Despite being a major focus in employee recruitment, the female share of transportation warehouse workers appears to have peaked. Women rapidly rose from about 11% to 27% of the transportation warehouse workforce between 1972 and 2001, but they've not made a lot of inroad since. That's according to ZipRecruiter's report.
We hear so many companies talking about the huge pushes they're making to recruit female truck drivers. And we've seen the testimonials. We've seen the women talking about their experiences, how the industry is becoming more female friendly and whatnot, and yet it seems like there's a ceiling that the industry can't really get past 28 or so percent women. And the change is highly, highly procyclical. So, when the industry becomes more attractive, more women come in. And when it cools down a bit, they leave again. So, we will see. If there's another long economic expansion, we could see that number get to new heights.
If you've been following any of CCJs economic coverage dating back to last year, you've probably noticed a theme when it comes to 2024 forecasts, more of the same. Julia says the transportation and warehouse job market is no different.

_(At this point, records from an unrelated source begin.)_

/-- The 32-byte sectors of RECV that have wholly landed with the bytes written, and what is left landed in part (R218). -/
def CollJob.landed (j : CollJob) (as : List Nat) : Nat × CollJob :=
  ((as.map fun a => a / 32).eraseDups).foldl (fun (r : Nat × CollJob) x =>
    let size := min j.recvTo (32 * x + 32) - max j.recvFrom (32 * x)
    let got := (as.filter fun a => a / 32 == x).length + ((r.2.sectors.lookup x).getD 0)
    let rest := r.2.sectors.filter fun e => e.1 != x
    if got == size then (r.1 + 1, { r.2 with sectors := rest })
    else (r.1, { r.2 with sectors := (x, got) :: rest })) (0, j)

/-- The bytes of RECV that are written with a piece: each aligned 4-byte word of it whole, once all its bytes are there, and
the bytes that wait (R305). -/
def CollJob.whole (j : CollJob) (bs : List (Nat × Byte)) : List (Nat × Byte) × CollJob :=
  let all := j.words ++ bs
  let has := fun (w : Nat) => (List.range 4).all fun i =>
    let a := 4 * w + i
    decide (a < j.recvFrom) || decide (j.recvTo ≤ a) || all.any fun b => b.1 == a
  (all.filter fun b => has (b.1 / 4), { j with words := all.filter fun b => !has (b.1 / 4) })

/-- A piece of RECV is written, and its sectors count toward the barrier (R218, R305, R310). -/
def State.recvPiece (s : State) (k : Nat) (f : Foal) (j : CollJob) (a : DWord) (bs : List Byte) :
    Except (TrapCode × DWord) (State × CollJob) :=
  let place := fun (n : Nat) (x : DWord) => match translateBytes s none f.origin.part x n .write with
    | .error (.fault, y) => Except.error (TrapCode.memFault, y)
    | .error (.perm, y) => .error (.perm, y)
    | .ok ls => .ok ls
  match (List.range (bs.length / j.elem)).mapM fun i => place j.elem (a + BitVec.ofNat 64 (j.elem * i)) with
  | .error e => .error e
  | .ok _ =>
    let w := j.whole (bs.zipIdx.map fun b => (a.toNat + b.2, b.1))
    match w.1.mapM fun b => place 1 (BitVec.ofNat 64 b.1) with
    | .error e => .error e
    | .ok ls =>
      let s := (s.chargeMisses none f.origin.part a bs.length).engineWrite (k / 256) f.origin.part (s.wg f.wg).entity
        (ls.flatten.zip (w.1.map (·.2)))
      let s := match s.foalAt k with
        | some f => s.putFoal k { f with progress := f.progress + 1 }
        | none => s
      let (n, j) := w.2.landed (w.1.map (·.1))
      match j.tb with
      | none => .ok (s, j)
      | some b => .ok ((List.range n).foldl (fun s _ => s.tbSector f.wg b) s, j)

/-- Whether every member is known to match: RECV may be written. -/
def CollJob.verified (j : CollJob) : Bool := j.form != .ag || decide (j.inLegs.length ≤ j.recvd)

/-- A piece of RECV is written now, or held until every member is known to match. -/
def State.deliverPiece (s : State) (k : Nat) (f : Foal) (j : CollJob) (at_ : Nat) (xs : List Nat) :
    Except (TrapCode × DWord) (State × CollJob) :=
  let a := j.recv + BitVec.ofNat 64 (j.elem * at_)
  let bs := bytesOf j.elem (xs.map j.leave)
  if j.verified then s.recvPiece k f j a bs
  else .ok (s, { j with held := j.held ++ [(a, bs)] })

/-- The pieces held back are written once every member matches. -/
def State.releaseHeld (s : State) (k : Nat) (f : Foal) (j : CollJob) : Except (TrapCode × DWord) (State × CollJob) :=
  if !j.verified then .ok (s, j)
  else match j.held.foldl (fun (r : Except (TrapCode × DWord) (State × CollJob)) p => match r with
      | .error e => .error e
      | .ok (s, j) => s.recvPiece k f j p.1 p.2) (.ok (s, j)) with
    | .error e => .error e
    | .ok (s, j) => .ok (s, { j with held := [] })

/-- A payload becomes ready for a leg that this member sends. -/
def CollJob.offer (j : CollJob) (l : Leg) (c : Nat) (xs : List Nat) : CollJob :=
  match j.outLegs.findIdx? (· == l) with
  | none => j
  | some i => { j with ready := j.ready ++ [(c * j.outLegs.length + i, bytesOf j.wire xs)] }

/-! ### Receiving a chunk -/

/-- What a received piece of a leg does (R96, R218). -/
def State.takeLeg (s : State) (k : Nat) (f : Foal) (j : CollJob) (l : Leg) (c : Nat) (xs : List Nat) :
    Except (TrapCode × DWord) (State × CollJob) :=
  let at_ := j.pieceStart c
  match l with
  | .contrib m => s.deliverPiece k f (j.offer (.contrib m) c xs) (m * j.count + at_) xs
  | .res b =>
    if j.form == .rs then (if b == j.r then s.deliverPiece k f j at_ xs else .ok (s, j.offer (.res b) c xs))
    else s.deliverPiece k f (j.offer (.res b) c xs) at_ xs
  | .part b =>
    let own := if j.form == .bc then Except.ok [] else s.sendElems f j ((if j.form == .rs then b * j.count else 0) + at_) xs.length
    match own with
    | .error e => .error e
    | .ok cs =>
      let s := if cs.isEmpty then s
        else s.useElems f.origin.part (j.send + BitVec.ofNat 64 (j.elem * ((if j.form == .rs then b * j.count else 0) + at_))) (j.elem * cs.length)
      let ys := if j.form == .bc then xs else (xs.zip cs).map fun p => j.combine p.1 p.2
      if j.r + 1 != j.n then .ok (s, j.offer (.part b) c ys)
      else if j.form == .rs then
        (if b == j.r then s.deliverPiece k f j at_ ys else .ok (s, j.offer (.res b) c ys))
      else s.deliverPiece k f (j.offer (.res b) c ys) at_ ys

/-- The acknowledgement of the highest chunk combined. -/
def State.sendAck (s : State) (k : Nat) (f : Foal) (j : CollJob) : State :=
  if j.recvd == 0 then s
  else s.sendJob (s.jobFrame f.origin (s.core (k / 256)).inc 2 j.prevMember j.group (chunkField j.ordinal (j.recvd - 1)) [])

/-- The chunks that have come are combined in order, once the writes that the die has read are performed (R302). -/
def State.collCombine (s : State) (k : Nat) : Nat → State
  | 0 => s
  | n + 1 =>
    match s.foalAt k with
    | none => s
    | some f =>
      match f.job with
      | .coll j =>
        if f.status != .running || !s.startable f || !s.released f || !s.engineMay k then s
        else match j.arrived.find? fun a => a.1 == j.recvd with
        | none => s
        | some (q, d, bs) =>
          let j := { j with arrived := j.arrived.filter fun a => a.1 != q }
          if q == 0 && d != j.descriptor then s.collMismatch k f j
          else
            let xs := elemsOf j.wire bs
            let f := { f with started := true }
            let c := q / j.inLegs.length
            match s.takeLeg k f { j with recvd := j.recvd + 1 } (j.inLegs.getD (q % j.inLegs.length) (.res 0)) c
                (xs.take (j.pieceLen c)) with
            | .error (e, a) => (s.putColl k f j).collFault k f j e a
            | .ok (s, j) =>
              match s.releaseHeld k f j with
              | .error (e, a) => (s.putColl k f j).collFault k f j e a
              | .ok (s, j) =>
                let f := { f with progress := (match s.foalAt k with | some x => x.progress | none => f.progress) }
                (((s.putColl k f j).sendAck k f j).collSettle k).collCombine k n
      | .mma _ => s
      | .tmma _ => s
      | .copy _ => s
      | .batch _ => s
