/-- R276, R277, R279, R285: what a boundary grants in a cluster. An extension of a window that has not ended is granted whole
or refused with XREF. A pending declaration is granted, its window beginning at max(T0 + o, B + 2 µs), or has waited one
boundary more; the first of the order is granted exactly when its units fit the budget and ISTEP in use; whatever is granted
leaves the held units within the budget, and nothing is granted behind an aged declaration that waits and that the budget could
hold. The budgets in use are those under the factor F of this boundary (log 53, DEDUCED). -/
def BoundariesGrantDeclarations : Prop :=
  ∀ (s : State) (m : Measure) (k h prio : Nat) (x : PowerDecl),
    s.time.toNat % 10000 = 0 → s.control.boundary ≠ s.time → k < 144 → (s.teams.Pairwise fun a b => a.1 < b.1) →
    (h, prio, x) ∈ declarations s k →
    ∃ t, exec (.controlIntervalBoundary m) s = .next t ∧
      let c := t.cluster k
      let cb := if c.tband = 7 then c.cbudget / 2 else c.cbudget
      let budget := cb * t.control.f16 / 16
      let istep := max 1 (c.istep * t.control.f16 / 16)
      let units := x.intensity + 1
      let now := s.time.toNat
      let holdsBack := fun (y : PowerDecl) => y.state = 1 ∧ 16 ≤ y.wait ∧ y.intensity + 1 ≤ budget
      let granted := fun (g : Nat) => ∃ y, (t.team g).power = some y ∧ y.state = 2
      let start := max (x.t0.toNat + 1000 * x.onset) (now + 2000)
      let begins := unitsOf (declarations s k) fun p => decide (2 ≤ p.state) && p.start.toNat / 10000 == start / 10000
      (∀ n, 2 ≤ x.state → x.ext = some n → now < x.start.toNat + 1000 * x.len →
        let fits : Prop := (∀ y ∈ declarations s k, ¬holdsBack y.2.2) ∧ x.doomed = false ∧ unitsHeld s k ≤ cb ∧
          x.start.toNat + 1000 * (x.len + n) - max x.start.toNat now ≤ 65535000
        (fits → t.team h = { s.team h with power := some { x with len := x.len + n, ext := none } }) ∧
        (¬fits → t.team h = { s.team h with power := some { x with ext := none, doomed := false }, xref := true })) ∧
      (2 ≤ x.state → x.ext = none → t.team h = s.team h) ∧
      (x.state = 1 → x.ext = none →
        (t.team h = { s.team h with power := some { x with state := 2, start := BitVec.ofNat 64 start } } ∨
          t.team h = { s.team h with power := some { x with wait := min 255 (x.wait + 1) } }) ∧
        (granted h → unitsHeld t k ≤ budget) ∧
        ((∀ y ∈ declarations s k, y.1 ≠ h → y.2.2.state = 1 → ComesBefore (h, prio, x) y) →
          (granted h ↔ unitsHeld s k + units ≤ budget ∧ begins + units ≤ istep)) ∧
        ∀ y ∈ declarations s k, holdsBack y.2.2 → y.2.2.ext = none → ComesBefore y (h, prio, x) → ¬granted y.1 → ¬granted h)

end Sys2Proof.Claims

/-- The boundaries of the control interval: `BoundariesSetBandsAndThrottle` and `BoundariesGrantDeclarations`. -/
def Obligations.PowerIsControlledAtBoundaries : Prop :=
  Sys2Proof.Claims.BoundariesSetBandsAndThrottle ∧ Sys2Proof.Claims.BoundariesGrantDeclarations

namespace Sys2Proof.Claims

/-- At QUEUE_POP the monitor chooses a packet of a partition that is served (R321, R322): in state `u` it has found the turn
`x`, and READ and DEFICIT of the queue are at the places `ls`. -/
def Chooses (s : State) (part : Nat) (u : State) (x : Turn) (ls : List Loc) : Prop :=
  (s.part part).live = true ∧ (s.part part).destroying = false ∧ SoundMemory u ∧
    (∃ r ts, (s.pruneTokens part).turns part (List.range (s.part part).queues.length) = (r, ts) ∧
      r.roundRobin part (topPrio ts) (ts.filter fun y => y.q.prio == topPrio ts) (64 * 257) = (u, some x)) ∧
    translateBytes u none part ((u.part part).queueAddr x.ix + 0x10#64) 16 .write = .ok ls ∧ (ls.map Loc.pa).Nodup

/-- READ of the queue of a turn is one on, and its DEFICIT less the cost of the packet, or 0 where the queue is empty now. -/
def MovesRead (u t : State) (x : Turn) (ls : List Loc) : Prop :=
  let k := Packet.ofBytes x.bytes
  let cost := if k.kind = 1 ∨ k.kind = 2 then min k.grid 4096 else 1
  StoresBytes u t (ls.zip (leBytes 8 (x.q.read + 1#64).toNat ++
    leBytes 8 (if x.q.write = x.q.read + 1#64 then 0 else x.q.deficit - cost)))

/-- ERR is set in the descriptor of a queue, and vector 2 of the partition's function raised (R318, R320). -/
def SetsErr (v t : State) (part i : Nat) : Prop :=
  RaisesVector v t part 2 ∧ ∀ l, translateBytes v none part ((v.part part).queueAddr i + 0x0F#64) 1 .readWrite = .ok [l] →
    translateBytes v none part ((v.part part).queueAddr i + 0x0F#64) 1 .write = .ok [l] → SoundMemory v →
    StoresBytes v t [(l, v.homeByte l ||| 2#8)]

/-- A signal word is written for a packet of queue `i`, or, where its address is neither 0 nor one that can be written, ERR is
set (R318, R319). -/
def Signals (v t : State) (part i : Nat) (k : Packet) (status reason : Nat) : Prop :=
  (k.signal = 0#64 → SameMemory v t) ∧
    (k.signal ≠ 0#64 → k.signal.toNat % 8 = 0 → SoundMemory v →
      ∀ sl, translateBytes v none part k.signal 8 .write = .ok sl →
        StoresBytes v t (sl.zip (leBytes 8 (status + 2 ^ 8 * reason + 2 ^ 32 * k.launch.toNat)))) ∧
    (k.signal ≠ 0#64 → (k.signal.toNat % 8 ≠ 0 ∨ ∃ e, translateBytes v none part k.signal 8 .write = .error e) →
      SetsErr v t part i)

/-- Why a packet takes no entry: STATUS and REASON of its signal word (R318, R327). -/
def TurnedAway (u : State) (part : Nat) (bs : List Byte) (status reason : Nat) : Prop :=
  let k := Packet.ofBytes bs
  let valid : Prop := packetZeros bs = true ∧ k.fields = true ∧ k.kind ≤ 2
  let fits : Prop := k.teams * k.width * k.vregs * 4 ≤ 1048576 ∧ k.teams * k.width ≤ 4096 ∧ k.teams ≤ 16 ∧ k.spkib ≤ 1024 ∧
    (u.part part).clusters ≠ 0#144
  let held : Prop := ∃ e ∈ u.entities, e.2.part = part ∧ e.2.level = .launch ∧ e.2.id = k.launch
  let orphan : Prop := k.parent ≠ 0#64 ∧
    ¬∃ y, Store.find k.parent.toNat u.entities = some y ∧ y.part = part ∧ y.level = .launch
  let dropped : Prop := ∃ c ∈ (u.part part).tokens, k.idAt c.level = c.id ∧ c.id ≠ 0#32
  (packetZeros bs = false ∧ (status, reason) = (3, 1)) ∨
    (packetZeros bs = true ∧ k.fields = false ∧ (status, reason) = (3, 2)) ∨
    (valid ∧ dropped ∧ (status, reason) = (2, 0)) ∨
    (valid ∧ ¬dropped ∧ ¬fits ∧ (status, reason) = (3, 3)) ∨
    (valid ∧ ¬dropped ∧ fits ∧ held ∧ (status, reason) = (3, 4)) ∨
    (valid ∧ ¬dropped ∧ fits ∧ ¬held ∧ orphan ∧ (status, reason) = (3, 5))

/-- R317, R318, R321-R324, R326, R327, R330: a popped packet has READ moved on in its queue. A launch or range packet that passes
its checks opens an entity with all its workgroups to place, with its parent and its entities of higher level, and a range's
pieces in a chain from LO to HI; a child of a cancelled parent is cancelled at once. A signal packet holds its queue; a cancel
marker starts the cancel as CNT.CNCL does. A packet that a check rejects or a token drops takes no entry: its signal word says
so, or ERR is set, and where it is the child of a live launch that counts one less. -/
def PacketsArePopped : Prop :=
  ∀ (s : State) (part : Nat) (u : State) (x : Turn) (ls : List Loc), Chooses s part u x ls →
    let k := Packet.ofBytes x.bytes
    let checks : Prop := ¬∃ status reason, TurnedAway u part x.bytes status reason
    let opened : Entity := { Entity.blank with part := part, level := .launch, id := k.launch, job := k.job,
                                               counter := BitVec.ofNat 64 k.grid }
    let asGiven := fun (rec : LaunchRec) =>
      rec.desc = k.desc part x.q.prio (u.part part).det ∧ rec.waiting = List.range k.grid ∧ rec.signal = k.signal ∧
        rec.queue = x.ix ∧ rec.popped = u.time ∧ rec.owned = (u.part part).clusters ∧ rec.killed = false ∧
        rec.parent = (if k.parent = 0#64 then none else some k.parent.toNat) ∧
        (k.kind = 1 → rec.pieces = []) ∧
        (k.kind = 2 → rec.pieces.length = k.grid ∧ rec.pieces.map (·.1) ++ [k.hi] = k.lo :: rec.pieces.map (·.2))
    (k.kind = 1 ∨ k.kind = 2 → checks → k.parent = 0#64 ∨ (u.entity k.parent.toNat).cancelled = false →
      ∃ t e rec, exec (.queuePop part) s = .next t ∧ MovesRead u t x ls ∧ asGiven rec ∧
        t.entity e = { opened with launch := some rec } ∧ e ∈ ((t.part part).qst x.ix).live ∧
        ((u.entities.Pairwise fun a b => a.1 < b.1) → (∀ y ∈ u.entities, y.1 < u.nextId) →
          rec.above.length = k.groups.length ∧
          ∀ (i : Nat) (g : Level × Word) (a : Nat), k.groups[i]? = some g → rec.above[i]? = some a →
            ((t.entity a).part, (t.entity a).level, (t.entity a).id) = (part, g.1, g.2) ∧
            (t.entity a).counter = (match u.findEntity part g.1 g.2 with
              | some b => (u.entity b).counter + 1#64
              | none => 1#64))) ∧
    (k.kind = 1 ∨ k.kind = 2 → checks → k.parent ≠ 0#64 → (u.entity k.parent.toNat).cancelled = true →
      k.parent.toNat < u.nextId →
      ∃ v e rec, exec (.queuePop part) s = .next ((State.cancelWhole v e).pruneTokens part) ∧ MovesRead u v x ls ∧ asGiven rec ∧
        v.entity e = { opened with launch := some rec }) ∧
    (k.kind = 3 → checks →
      ∃ t, exec (.queuePop part) s = .next t ∧ MovesRead u t x ls ∧ ((t.part part).qst x.ix).held = some (k.signal, k.args) ∧
        ∀ e, t.entity e = u.entity e) ∧
    (k.kind = 4 → checks →
      ∃ v, exec (.queuePop part) s = .next ((State.cancelStart v part k.level (k.idAt k.level)).pruneTokens part) ∧
        MovesRead u v x ls ∧ ∀ e, v.entity e = u.entity e) ∧
    ∀ status reason, TurnedAway u part x.bytes status reason →
      let parent := k.parent.toNat
      let child : Prop := (k.kind = 1 ∨ k.kind = 2) ∧ k.parent ≠ 0#64 ∧
        ∃ y, Store.find parent u.entities = some y ∧ y.part = part ∧ y.level = .launch
      ∃ v w, MovesRead u v x ls ∧ (∀ e, v.entity e = u.entity e) ∧ v.msgs = u.msgs ∧
        Signals v w part x.ix k status reason ∧
        (¬child → exec (.queuePop part) s = .next (w.pruneTokens part) ∧ ∀ e, w.entity e = u.entity e) ∧
        (child → exec (.queuePop part) s = .next ((State.sweep w).pruneTokens part) ∧
          (w.entity parent).counter = (u.entity parent).counter - 1#64 ∧ ∀ e, e ≠ parent → w.entity e = u.entity e)

/-- R319, R320, R323: a signal packet's word is written once all before it has ended; a queue that could not be read is tried
again at each millisecond. -/
def HeldSignalsAreWritten : Prop :=
  ∀ (s : State) (part : Nat),
    let p := s.part part
    (∀ i va v x ls, (p.qst i).held = some (va, v) → (p.qst i).live = [] → s.seeQueue part i = .queue x → x.qflags < 2 →
      va ≠ 0#64 → translateBytes s none part va 8 .write = .ok ls → SoundMemory s →
      ∃ t, exec (.signalPacketWrite part i) s = .next t ∧ StoresBytes s t (ls.zip (leBytes 8 v.toNat)) ∧
        (t.part part).qst i = { p.qst i with held := none }) ∧
    (s.time.toNat % 1000000 = 0 →
      ∃ t, exec (.queueTranslationRetry part) s = .next t ∧ SameMemory s t ∧
        ∀ i, i < p.queues.length → (t.part part).qst i =
          (match s.seeQueue part i with
           | .dark => p.qst i
           | .broken => { p.qst i with blind := false }
           | .queue _ => { p.qst i with blind := false })) ∧
    (s.time.toNat % 1000000 ≠ 0 → exec (.queueTranslationRetry part) s = .next s)

end Sys2Proof.Claims

/-- Packets are popped and signal words written: `PacketsArePopped` and `HeldSignalsAreWritten`. -/
def Obligations.PacketsArePoppedAndSignalsWritten : Prop :=
  Sys2Proof.Claims.PacketsArePopped ∧ Sys2Proof.Claims.HeldSignalsAreWritten

/-- R52, R59, R60, R66, R70, R288, R328, R411: the next workgroup of a launch becomes resident on a core that can accept it and has power,
with all its teams: each ready at the launch's code, s[0] to s[2] holding ARGS, WGIX and TEAMIX, every other scalar 0,
EXEC full. Its scratchpad takes the lowest free 64 KiB steps of the core's SRAM, and exactly the L1 lines in them are
invalidated (log 40, DEDUCED; how the L1 lies in the steps is log 9, DESIGN CHOICE); the core keeps CGEN (log 30, DEDUCED). That
teams which have ended count for what a core can accept until their workgroup retires is log 90 (DESIGN CHOICE). -/
def Obligations.WorkgroupsArePlacedWhole : Prop :=
  ∀ (s : State) (e core w : Nat) (rest : List Nat) (r : LaunchRec),
    let x := s.entity e
    let p := s.part x.part
    let d := r.desc
    x.launch = some r → r.waiting = w :: rest → p.live = true → p.destroying = false → p.switch = none →
    (∀ f, p.force = some f → f.entry.job = d.job) → s.coreFree core x.part = true → s.coreAccepts core d = true →
    s.dieWanted x.part core r.map w = true →
    let g := s.nextId
    ∃ t rec, exec (.workgroupPlace e core) s = .next t ∧ (t.entity e).launch = some rec ∧ rec.waiting = rest ∧
      ((t.wg g).core, (t.wg g).wgix, (t.wg g).entity, (t.wg g).saved) = (core, w, e, none) ∧ (t.wg g).launch = d ∧
      (t.wg g).teams.length = d.teams ∧ (t.wg g).barriers = [] ∧ (t.wg g).engPages = [] ∧
      (t.wg g).steps = (s.freeSteps core).take (d.spkib / 64) ∧
      (∀ y, y ∈ t.l1 ↔ y ∈ s.l1 ∧ (y.1 / 2 ^ 45 ≠ core ∨ y.2.step ∉ (t.wg g).steps)) ∧
      (t.core core).cgen = (s.core core).cgen ∧ (s.core core).step = (t.core core).step ∧ (x.part ≠ 0 → (t.core core).part = x.part) ∧
      ∀ i, i < d.teams → ∃ h, (t.wg g).teams[i]? = some h ∧
        ((t.ctx h).kind, (t.ctx h).status, (t.ctx h).pc, (t.ctx h).widx, (t.ctx h).clause) = (.team, .ready, d.code, 0, none) ∧
        (t.ctx h).scc = false ∧
        (∀ n, t.sreg h n = if n = 0#6 then d.args else if n = 1#6 then BitVec.ofNat 64 w else if n = 2#6 then BitVec.ofNat 64 i
                           else 0#64) ∧
        ((t.team h).wg, (t.team h).teamix, (t.team h).width, (t.team h).vregs) = (g, i, d.width, d.vregs) ∧
        (∀ l, l < 1024 → (t.team h).exec.getLsbD l = decide (l < d.width)) ∧ (t.team h).prio = min d.prio d.ceil ∧
        (t.team h).wdleft = 2 ^ d.wdlim ∧ (t.team h).depth = 0 ∧ (t.team h).flags = 0#5 ∧ (t.team h).reqs = []

namespace Sys2Proof.Claims

/-- Where a leaf of a partition's stage-2 tables for a page of a size may stand: a level 3 entry for 64 KiB, a level 2 entry that
leads to no table for 512 MiB (R390, R392). -/
def LeafPlace (s : State) (part pa size : Nat) : Prop :=
  let root := (s.part part).s2root
  ∃ i j, i < 8192 ∧ j < 8192 ∧ isTable (s.home64 (root + 8 * i)) = true ∧
    let two := entryAddr true (s.home64 (root + 8 * i)) + 8 * j
    (size = 2 ^ 29 ∧ pa = two ∧ isTable (s.home64 two) = false) ∨
      (size = 65536 ∧ isTable (s.home64 two) = true ∧ ∃ k, k < 8192 ∧ pa = entryAddr true (s.home64 two) + 8 * k)

/-- Where an entry of a partition's stage-2 tables stands, at any level. -/
def TablePlace (s : State) (part pa : Nat) : Prop :=
  let root := (s.part part).s2root
  (∃ i, i < 8192 ∧ pa = root + 8 * i) ∨ (∃ size, LeafPlace s part pa size) ∨
    ∃ i j, i < 8192 ∧ j < 8192 ∧ isTable (s.home64 (root + 8 * i)) = true ∧
      pa = entryAddr true (s.home64 (root + 8 * i)) + 8 * j

/-- A leaf at a place whose page the scrub zeroes: it is valid, its SCRUB is 0, and the partition owns its page (R388, R392). -/
def ToScrub (s : State) (part pa size : Nat) : Prop :=
  let e := s.home64 pa
  LeafPlace s part pa size ∧ entryOk true e = true ∧ e.getLsbD 1 = false ∧ e.getLsbD 7 = false ∧ entryAddr true e % size = 0 ∧
    e.extractLsb' 5 2 ≠ 3#2 ∧ (size = 65536 ∨ e.extractLsb' 5 2 = 0#2) ∧
    (s.part part).ownsRange (entryAddr true e) size = true

/-- Two byte ranges lie apart. -/
def Apart (a n b m : Nat) : Prop := a + n ≤ b ∨ b + m ≤ a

I think we're looking at a continued, gradual, fairly orderly downtick until financial conditions that have improved in the economy overall and monetary policy becomes less restrictive. I think it really is the key to turning things around. I think current level of rates is holding back a lot of investment and reducing demand for transportation. Industries have been remarkably resilient despite how high interest rates have been. I mean, construction actually added jobs in 2023. The economy still has enough tailwinds. The US consumer is still strong enough that it's largely offsetting the effect of restrictive interest rates, and that companies are in a terrific position to invest and grow again, once financial conditions improve. I think many companies are planning to expand or expecting that the things will improve and that they'll be able to expand in the back half of the year. That's what we hear from a lot of employers.